-- ==== Sys2Proof/Laws/State.lean ====
section
/-! SUPPORT. Reading a field of the state after each basic update, and registers after they are loaded. -/

namespace Sys2Proof.Machine

@[simp] theorem State.setReg_shadows (s : State) (a : Nat) (w : Word) : (s.setReg a w).shadows = s.shadows := rfl
@[simp] theorem State.setReg_mem (s : State) (a : Nat) (w : Word) : (s.setReg a w).mem = s.mem := rfl
@[simp] theorem State.setReg_freeCtr (s : State) (a : Nat) (w : Word) : (s.setReg a w).freeCtr = s.freeCtr := rfl
@[simp] theorem State.setReg_variant (s : State) (a : Nat) (w : Word) : (s.setReg a w).variant = s.variant := rfl
@[simp] theorem State.setReg_cyc (s : State) (a : Nat) (w : Word) : (s.setReg a w).cyc = s.cyc := rfl
@[simp] theorem State.setReg_bell (s : State) (a : Nat) (w : Word) : (s.setReg a w).bell = s.bell := rfl
@[simp] theorem State.setReg_map (s : State) (a : Nat) (w : Word) : (s.setReg a w).map = s.map := rfl
@[simp] theorem State.setReg_crs (s : State) (a : Nat) (w : Word) : (s.setReg a w).crs = s.crs := rfl
@[simp] theorem State.setReg_groups (s : State) (a : Nat) (w : Word) : (s.setReg a w).groups = s.groups := rfl
@[simp] theorem State.setReg_tiles (s : State) (a : Nat) (w : Word) : (s.setReg a w).tiles = s.tiles := rfl
@[simp] theorem State.setReg_cores (s : State) (a : Nat) (w : Word) : (s.setReg a w).cores = s.cores := rfl
@[simp] theorem State.setReg_chans (s : State) (a : Nat) (w : Word) : (s.setReg a w).chans = s.chans := rfl
@[simp] theorem State.setReg_layers (s : State) (a : Nat) (w : Word) : (s.setReg a w).layers = s.layers := rfl
@[simp] theorem State.setReg_mesh (s : State) (a : Nat) (w : Word) : (s.setReg a w).mesh = s.mesh := rfl
@[simp] theorem State.setReg_ports (s : State) (a : Nat) (w : Word) : (s.setReg a w).ports = s.ports := rfl
@[simp] theorem State.setReg_remotes (s : State) (a : Nat) (w : Word) : (s.setReg a w).remotes = s.remotes := rfl
@[simp] theorem State.setReg_svcWait (s : State) (a : Nat) (w : Word) : (s.setReg a w).svcWait = s.svcWait := rfl
@[simp] theorem State.setReg_nextSvcTag (s : State) (a : Nat) (w : Word) : (s.setReg a w).nextSvcTag = s.nextSvcTag := rfl
@[simp] theorem State.setReg_mxl (s : State) (a : Nat) (w : Word) : (s.setReg a w).mxl = s.mxl := rfl
@[simp] theorem State.setReg_cmds (s : State) (a : Nat) (w : Word) : (s.setReg a w).cmds = s.cmds := rfl
@[simp] theorem State.setReg_done (s : State) (a : Nat) (w : Word) : (s.setReg a w).done = s.done := rfl
@[simp] theorem State.setReg_skips (s : State) (a : Nat) (w : Word) : (s.setReg a w).skips = s.skips := rfl
@[simp] theorem State.setReg_lastRing (s : State) (a : Nat) (w : Word) : (s.setReg a w).lastRing = s.lastRing := rfl
@[simp] theorem State.setReg_lastRun (s : State) (a : Nat) (w : Word) : (s.setReg a w).lastRun = s.lastRun := rfl
@[simp] theorem State.setReg_fences (s : State) (a : Nat) (w : Word) : (s.setReg a w).fences = s.fences := rfl
@[simp] theorem State.setReg_evRings (s : State) (a : Nat) (w : Word) : (s.setReg a w).evRings = s.evRings := rfl
@[simp] theorem State.setReg_stop (s : State) (a : Nat) (w : Word) : (s.setReg a w).stop = s.stop := rfl
@[simp] theorem State.setReg_energy (s : State) (a : Nat) (w : Word) : (s.setReg a w).energy = s.energy := rfl
@[simp] theorem State.setReg_clock (s : State) (a : Nat) (w : Word) : (s.setReg a w).clock = s.clock := rfl
@[simp] theorem State.setReg_power (s : State) (a : Nat) (w : Word) : (s.setReg a w).power = s.power := rfl
@[simp] theorem State.setReg_stored (s : State) (a : Nat) (w : Word) : (s.setReg a w).stored = s.stored := rfl
@[simp] theorem State.setReg_ariAt (s : State) (a : Nat) (w : Word) : (s.setReg a w).ariAt = s.ariAt := rfl
@[simp] theorem State.setReg_therm (s : State) (a : Nat) (w : Word) : (s.setReg a w).therm = s.therm := rfl
@[simp] theorem State.setReg_bring (s : State) (a : Nat) (w : Word) : (s.setReg a w).bring = s.bring := rfl
@[simp] theorem State.setReg_sec (s : State) (a : Nat) (w : Word) : (s.setReg a w).sec = s.sec := rfl
@[simp] theorem State.setReg_mgmt (s : State) (a : Nat) (w : Word) : (s.setReg a w).mgmt = s.mgmt := rfl
@[simp] theorem State.setReg_out (s : State) (a : Nat) (w : Word) : (s.setReg a w).out = s.out := rfl
@[simp] theorem State.setReg_pending (s : State) (a : Nat) (w : Word) : (s.setReg a w).pending = s.pending := rfl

§

## Exercise goal
A word-for-word copy of the entries, from the first line through the line containing "s.svcWait := rfl", is the whole answer.

## Completed exercise
-- ==== Sys2Proof/Laws/State.lean ====
section
/-! SUPPORT. Reading a field of the state after each basic update, and registers after they are loaded. -/

namespace Sys2Proof.Machine

@[simp] theorem State.setReg_shadows (s : State) (a : Nat) (w : Word) : (s.setReg a w).shadows = s.shadows := rfl
@[simp] theorem State.setReg_mem (s : State) (a : Nat) (w : Word) : (s.setReg a w).mem = s.mem := rfl
@[simp] theorem State.setReg_freeCtr (s : State) (a : Nat) (w : Word) : (s.setReg a w).freeCtr = s.freeCtr := rfl
@[simp] theorem State.setReg_variant (s : State) (a : Nat) (w : Word) : (s.setReg a w).variant = s.variant := rfl
@[simp] theorem State.setReg_cyc (s : State) (a : Nat) (w : Word) : (s.setReg a w).cyc = s.cyc := rfl
@[simp] theorem State.setReg_bell (s : State) (a : Nat) (w : Word) : (s.setReg a w).bell = s.bell := rfl
@[simp] theorem State.setReg_map (s : State) (a : Nat) (w : Word) : (s.setReg a w).map = s.map := rfl
@[simp] theorem State.setReg_crs (s : State) (a : Nat) (w : Word) : (s.setReg a w).crs = s.crs := rfl
@[simp] theorem State.setReg_groups (s : State) (a : Nat) (w : Word) : (s.setReg a w).groups = s.groups := rfl
@[simp] theorem State.setReg_tiles (s : State) (a : Nat) (w : Word) : (s.setReg a w).tiles = s.tiles := rfl
@[simp] theorem State.setReg_cores (s : State) (a : Nat) (w : Word) : (s.setReg a w).cores = s.cores := rfl
@[simp] theorem State.setReg_chans (s : State) (a : Nat) (w : Word) : (s.setReg a w).chans = s.chans := rfl
@[simp] theorem State.setReg_layers (s : State) (a : Nat) (w : Word) : (s.setReg a w).layers = s.layers := rfl
@[simp] theorem State.setReg_mesh (s : State) (a : Nat) (w : Word) : (s.setReg a w).mesh = s.mesh := rfl
@[simp] theorem State.setReg_ports (s : State) (a : Nat) (w : Word) : (s.setReg a w).ports = s.ports := rfl
@[simp] theorem State.setReg_remotes (s : State) (a : Nat) (w : Word) : (s.setReg a w).remotes = s.remotes := rfl
@[simp] theorem State.setReg_svcWait (s : State) (a : Nat) (w : Word) : (s.setReg a w).svcWait = s.svcWait := rfl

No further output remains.